Scan the records below for the line containing "cons a as ih =>" and the line containing "(hc : copyAt". Copy both, plus every line between, exactly.
The records below:
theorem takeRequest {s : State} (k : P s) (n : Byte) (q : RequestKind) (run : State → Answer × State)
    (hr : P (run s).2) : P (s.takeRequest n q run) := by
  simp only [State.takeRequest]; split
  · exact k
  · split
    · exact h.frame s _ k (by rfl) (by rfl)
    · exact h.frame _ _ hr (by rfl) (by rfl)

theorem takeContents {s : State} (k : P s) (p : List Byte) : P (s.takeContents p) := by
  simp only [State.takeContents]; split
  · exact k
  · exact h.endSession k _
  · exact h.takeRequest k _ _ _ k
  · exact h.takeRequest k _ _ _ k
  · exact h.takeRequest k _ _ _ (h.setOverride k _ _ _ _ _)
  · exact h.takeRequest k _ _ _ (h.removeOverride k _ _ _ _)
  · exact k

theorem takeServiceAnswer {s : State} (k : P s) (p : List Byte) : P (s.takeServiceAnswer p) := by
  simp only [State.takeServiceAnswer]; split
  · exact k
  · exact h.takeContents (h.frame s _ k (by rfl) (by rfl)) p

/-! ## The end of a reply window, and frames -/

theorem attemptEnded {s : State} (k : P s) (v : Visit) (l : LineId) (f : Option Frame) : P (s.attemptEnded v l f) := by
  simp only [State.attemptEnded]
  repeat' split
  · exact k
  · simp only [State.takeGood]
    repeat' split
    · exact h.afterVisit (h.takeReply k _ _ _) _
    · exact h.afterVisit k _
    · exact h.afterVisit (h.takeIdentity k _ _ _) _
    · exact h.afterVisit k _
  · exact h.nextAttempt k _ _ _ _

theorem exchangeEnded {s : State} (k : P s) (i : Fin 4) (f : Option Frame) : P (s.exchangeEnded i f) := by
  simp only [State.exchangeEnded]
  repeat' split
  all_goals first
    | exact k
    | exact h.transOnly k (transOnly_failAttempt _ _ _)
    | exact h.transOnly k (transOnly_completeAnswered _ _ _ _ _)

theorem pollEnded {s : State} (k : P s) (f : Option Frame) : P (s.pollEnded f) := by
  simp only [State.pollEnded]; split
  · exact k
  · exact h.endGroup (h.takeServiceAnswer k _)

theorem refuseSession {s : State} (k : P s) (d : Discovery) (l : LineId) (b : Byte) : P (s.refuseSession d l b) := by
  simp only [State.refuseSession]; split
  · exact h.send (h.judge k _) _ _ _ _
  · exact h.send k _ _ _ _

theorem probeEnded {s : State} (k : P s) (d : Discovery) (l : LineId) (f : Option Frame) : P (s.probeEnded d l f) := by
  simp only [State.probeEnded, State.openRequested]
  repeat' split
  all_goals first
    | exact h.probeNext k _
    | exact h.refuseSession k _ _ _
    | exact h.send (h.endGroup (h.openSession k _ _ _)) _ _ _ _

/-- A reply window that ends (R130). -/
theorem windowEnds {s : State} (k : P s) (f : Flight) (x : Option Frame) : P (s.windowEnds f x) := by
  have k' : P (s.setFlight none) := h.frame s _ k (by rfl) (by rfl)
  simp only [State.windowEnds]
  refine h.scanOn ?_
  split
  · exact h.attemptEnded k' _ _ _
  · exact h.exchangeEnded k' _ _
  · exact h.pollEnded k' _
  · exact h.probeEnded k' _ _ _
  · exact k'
End of The records.
The records below:
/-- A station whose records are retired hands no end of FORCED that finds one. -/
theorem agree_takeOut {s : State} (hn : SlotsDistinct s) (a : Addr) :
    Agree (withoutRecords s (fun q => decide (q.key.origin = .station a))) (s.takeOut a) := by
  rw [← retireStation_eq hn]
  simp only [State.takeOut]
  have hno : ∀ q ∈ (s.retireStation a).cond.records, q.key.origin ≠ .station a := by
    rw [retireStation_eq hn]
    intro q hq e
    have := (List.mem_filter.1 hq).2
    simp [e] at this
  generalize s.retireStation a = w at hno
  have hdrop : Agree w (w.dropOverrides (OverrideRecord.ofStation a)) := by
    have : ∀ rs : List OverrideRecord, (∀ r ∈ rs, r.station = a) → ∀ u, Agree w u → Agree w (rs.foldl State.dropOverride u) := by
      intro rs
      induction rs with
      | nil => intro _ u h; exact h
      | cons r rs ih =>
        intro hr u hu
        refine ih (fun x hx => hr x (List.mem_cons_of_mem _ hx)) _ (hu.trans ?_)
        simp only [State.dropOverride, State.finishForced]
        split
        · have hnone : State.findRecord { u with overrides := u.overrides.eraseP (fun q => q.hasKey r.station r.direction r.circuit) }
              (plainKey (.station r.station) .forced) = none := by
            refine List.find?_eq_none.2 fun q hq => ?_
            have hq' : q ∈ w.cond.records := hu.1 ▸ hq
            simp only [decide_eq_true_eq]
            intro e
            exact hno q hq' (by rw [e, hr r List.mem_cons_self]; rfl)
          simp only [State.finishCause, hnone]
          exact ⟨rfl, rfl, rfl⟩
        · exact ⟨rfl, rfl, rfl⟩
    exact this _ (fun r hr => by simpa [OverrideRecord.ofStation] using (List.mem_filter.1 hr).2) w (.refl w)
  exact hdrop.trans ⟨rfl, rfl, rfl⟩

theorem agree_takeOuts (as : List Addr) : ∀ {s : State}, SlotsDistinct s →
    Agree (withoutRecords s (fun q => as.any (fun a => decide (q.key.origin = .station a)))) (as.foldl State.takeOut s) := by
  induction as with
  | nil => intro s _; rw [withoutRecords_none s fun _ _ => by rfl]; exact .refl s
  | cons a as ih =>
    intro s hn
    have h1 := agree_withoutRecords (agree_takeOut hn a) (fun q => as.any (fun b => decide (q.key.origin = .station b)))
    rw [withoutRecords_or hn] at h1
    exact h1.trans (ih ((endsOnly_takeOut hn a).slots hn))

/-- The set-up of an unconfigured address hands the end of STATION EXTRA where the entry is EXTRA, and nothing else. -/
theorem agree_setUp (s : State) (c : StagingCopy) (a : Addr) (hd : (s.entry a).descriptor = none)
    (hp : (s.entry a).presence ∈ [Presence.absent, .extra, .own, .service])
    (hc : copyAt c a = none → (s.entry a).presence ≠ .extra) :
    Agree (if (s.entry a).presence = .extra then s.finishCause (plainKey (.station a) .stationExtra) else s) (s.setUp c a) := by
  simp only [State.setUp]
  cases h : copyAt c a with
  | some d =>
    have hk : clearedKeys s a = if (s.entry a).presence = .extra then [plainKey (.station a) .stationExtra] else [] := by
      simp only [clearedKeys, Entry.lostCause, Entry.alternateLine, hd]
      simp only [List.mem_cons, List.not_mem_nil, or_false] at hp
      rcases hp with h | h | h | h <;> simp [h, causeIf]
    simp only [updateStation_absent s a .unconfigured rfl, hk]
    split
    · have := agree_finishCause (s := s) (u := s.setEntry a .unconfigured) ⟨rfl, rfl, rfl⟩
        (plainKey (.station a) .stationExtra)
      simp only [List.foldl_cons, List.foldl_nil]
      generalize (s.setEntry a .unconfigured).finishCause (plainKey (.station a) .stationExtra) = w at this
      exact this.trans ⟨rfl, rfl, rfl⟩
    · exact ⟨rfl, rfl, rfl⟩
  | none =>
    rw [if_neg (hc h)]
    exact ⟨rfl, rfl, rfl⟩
End of The records.
The records below:
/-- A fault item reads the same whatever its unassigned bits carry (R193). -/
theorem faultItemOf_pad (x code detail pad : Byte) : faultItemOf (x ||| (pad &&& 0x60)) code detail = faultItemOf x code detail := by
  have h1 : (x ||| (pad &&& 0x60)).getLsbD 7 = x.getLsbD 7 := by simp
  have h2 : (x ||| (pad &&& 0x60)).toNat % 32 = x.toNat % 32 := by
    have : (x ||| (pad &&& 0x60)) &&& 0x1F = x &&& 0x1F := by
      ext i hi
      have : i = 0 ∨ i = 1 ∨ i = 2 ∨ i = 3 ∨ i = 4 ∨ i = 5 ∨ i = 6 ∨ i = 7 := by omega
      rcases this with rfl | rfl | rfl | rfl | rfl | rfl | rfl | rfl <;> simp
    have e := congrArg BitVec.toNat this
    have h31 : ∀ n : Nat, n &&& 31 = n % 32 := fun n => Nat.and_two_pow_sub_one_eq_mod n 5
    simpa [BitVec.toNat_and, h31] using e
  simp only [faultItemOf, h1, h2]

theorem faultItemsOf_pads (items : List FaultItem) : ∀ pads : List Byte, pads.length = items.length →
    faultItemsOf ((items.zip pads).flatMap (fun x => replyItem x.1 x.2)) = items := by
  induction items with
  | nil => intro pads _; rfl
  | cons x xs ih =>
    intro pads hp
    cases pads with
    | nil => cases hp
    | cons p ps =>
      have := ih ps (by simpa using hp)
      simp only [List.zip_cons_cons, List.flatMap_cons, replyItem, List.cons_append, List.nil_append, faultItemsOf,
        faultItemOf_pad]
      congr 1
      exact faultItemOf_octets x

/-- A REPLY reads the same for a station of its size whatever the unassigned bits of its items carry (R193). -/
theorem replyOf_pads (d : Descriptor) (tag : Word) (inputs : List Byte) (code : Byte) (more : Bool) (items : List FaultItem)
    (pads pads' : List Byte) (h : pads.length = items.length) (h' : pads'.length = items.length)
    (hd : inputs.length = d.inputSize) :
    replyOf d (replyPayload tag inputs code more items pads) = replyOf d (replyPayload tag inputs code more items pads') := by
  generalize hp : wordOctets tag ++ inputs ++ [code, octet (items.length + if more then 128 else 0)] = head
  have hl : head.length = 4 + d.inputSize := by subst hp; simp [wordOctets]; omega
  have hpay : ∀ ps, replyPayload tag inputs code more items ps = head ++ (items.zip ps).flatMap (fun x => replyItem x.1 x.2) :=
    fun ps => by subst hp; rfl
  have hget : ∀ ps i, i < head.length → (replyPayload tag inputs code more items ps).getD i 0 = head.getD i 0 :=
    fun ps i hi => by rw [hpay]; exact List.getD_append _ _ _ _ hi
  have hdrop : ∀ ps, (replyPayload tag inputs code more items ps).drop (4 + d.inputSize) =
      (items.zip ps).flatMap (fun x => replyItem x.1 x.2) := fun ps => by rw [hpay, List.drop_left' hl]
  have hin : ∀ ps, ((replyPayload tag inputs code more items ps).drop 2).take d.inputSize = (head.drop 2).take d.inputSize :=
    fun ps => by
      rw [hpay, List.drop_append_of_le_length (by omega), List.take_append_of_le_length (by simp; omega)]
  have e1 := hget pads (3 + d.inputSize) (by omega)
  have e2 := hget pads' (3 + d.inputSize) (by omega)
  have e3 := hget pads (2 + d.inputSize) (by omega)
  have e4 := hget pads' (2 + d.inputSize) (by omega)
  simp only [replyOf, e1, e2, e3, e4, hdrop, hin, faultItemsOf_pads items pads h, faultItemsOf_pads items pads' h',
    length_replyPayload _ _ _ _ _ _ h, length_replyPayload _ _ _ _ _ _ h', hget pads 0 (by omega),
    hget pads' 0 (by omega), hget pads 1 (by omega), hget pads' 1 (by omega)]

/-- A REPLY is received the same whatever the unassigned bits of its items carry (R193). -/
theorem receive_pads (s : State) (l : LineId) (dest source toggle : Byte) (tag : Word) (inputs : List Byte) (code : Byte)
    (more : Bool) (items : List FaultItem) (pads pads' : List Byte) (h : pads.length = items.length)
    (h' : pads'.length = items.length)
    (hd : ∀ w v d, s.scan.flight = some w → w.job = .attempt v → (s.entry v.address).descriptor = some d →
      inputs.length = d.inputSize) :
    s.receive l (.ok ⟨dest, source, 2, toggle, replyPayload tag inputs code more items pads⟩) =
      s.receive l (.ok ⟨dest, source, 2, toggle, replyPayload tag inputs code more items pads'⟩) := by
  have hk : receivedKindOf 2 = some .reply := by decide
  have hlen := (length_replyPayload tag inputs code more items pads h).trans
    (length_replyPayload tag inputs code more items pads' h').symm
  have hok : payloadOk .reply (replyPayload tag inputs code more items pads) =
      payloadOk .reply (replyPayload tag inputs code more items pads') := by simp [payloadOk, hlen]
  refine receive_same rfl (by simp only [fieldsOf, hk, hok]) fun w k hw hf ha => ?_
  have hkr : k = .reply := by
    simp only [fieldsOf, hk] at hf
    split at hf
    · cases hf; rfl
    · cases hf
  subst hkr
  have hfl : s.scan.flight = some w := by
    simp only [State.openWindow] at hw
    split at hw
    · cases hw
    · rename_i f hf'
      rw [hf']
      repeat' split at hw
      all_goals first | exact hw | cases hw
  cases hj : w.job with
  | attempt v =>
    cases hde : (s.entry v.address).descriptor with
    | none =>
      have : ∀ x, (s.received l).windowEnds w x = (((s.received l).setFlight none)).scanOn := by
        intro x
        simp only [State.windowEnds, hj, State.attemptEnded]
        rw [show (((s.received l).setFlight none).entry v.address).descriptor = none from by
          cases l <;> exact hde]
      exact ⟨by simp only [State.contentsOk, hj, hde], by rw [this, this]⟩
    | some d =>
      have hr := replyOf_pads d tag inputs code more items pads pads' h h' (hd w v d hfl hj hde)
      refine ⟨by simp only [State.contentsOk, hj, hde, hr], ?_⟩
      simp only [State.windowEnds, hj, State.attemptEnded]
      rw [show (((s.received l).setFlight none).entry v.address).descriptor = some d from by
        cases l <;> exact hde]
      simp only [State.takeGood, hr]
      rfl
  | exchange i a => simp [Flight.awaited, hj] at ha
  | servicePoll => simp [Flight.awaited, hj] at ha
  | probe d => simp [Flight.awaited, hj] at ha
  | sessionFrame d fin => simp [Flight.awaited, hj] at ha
End of The records.
Solution to the problem:
  | cons a as ih =>
    intro s hn
    have h1 := agree_withoutRecords (agree_takeOut hn a) (fun q => as.any (fun b => decide (q.key.origin = .station b)))
    rw [withoutRecords_or hn] at h1
    exact h1.trans (ih ((endsOnly_takeOut hn a).slots hn))

/-- The set-up of an unconfigured address hands the end of STATION EXTRA where the entry is EXTRA, and nothing else. -/
theorem agree_setUp (s : State) (c : StagingCopy) (a : Addr) (hd : (s.entry a).descriptor = none)
    (hp : (s.entry a).presence ∈ [Presence.absent, .extra, .own, .service])
    (hc : copyAt c a = none → (s.entry a).presence ≠ .extra) :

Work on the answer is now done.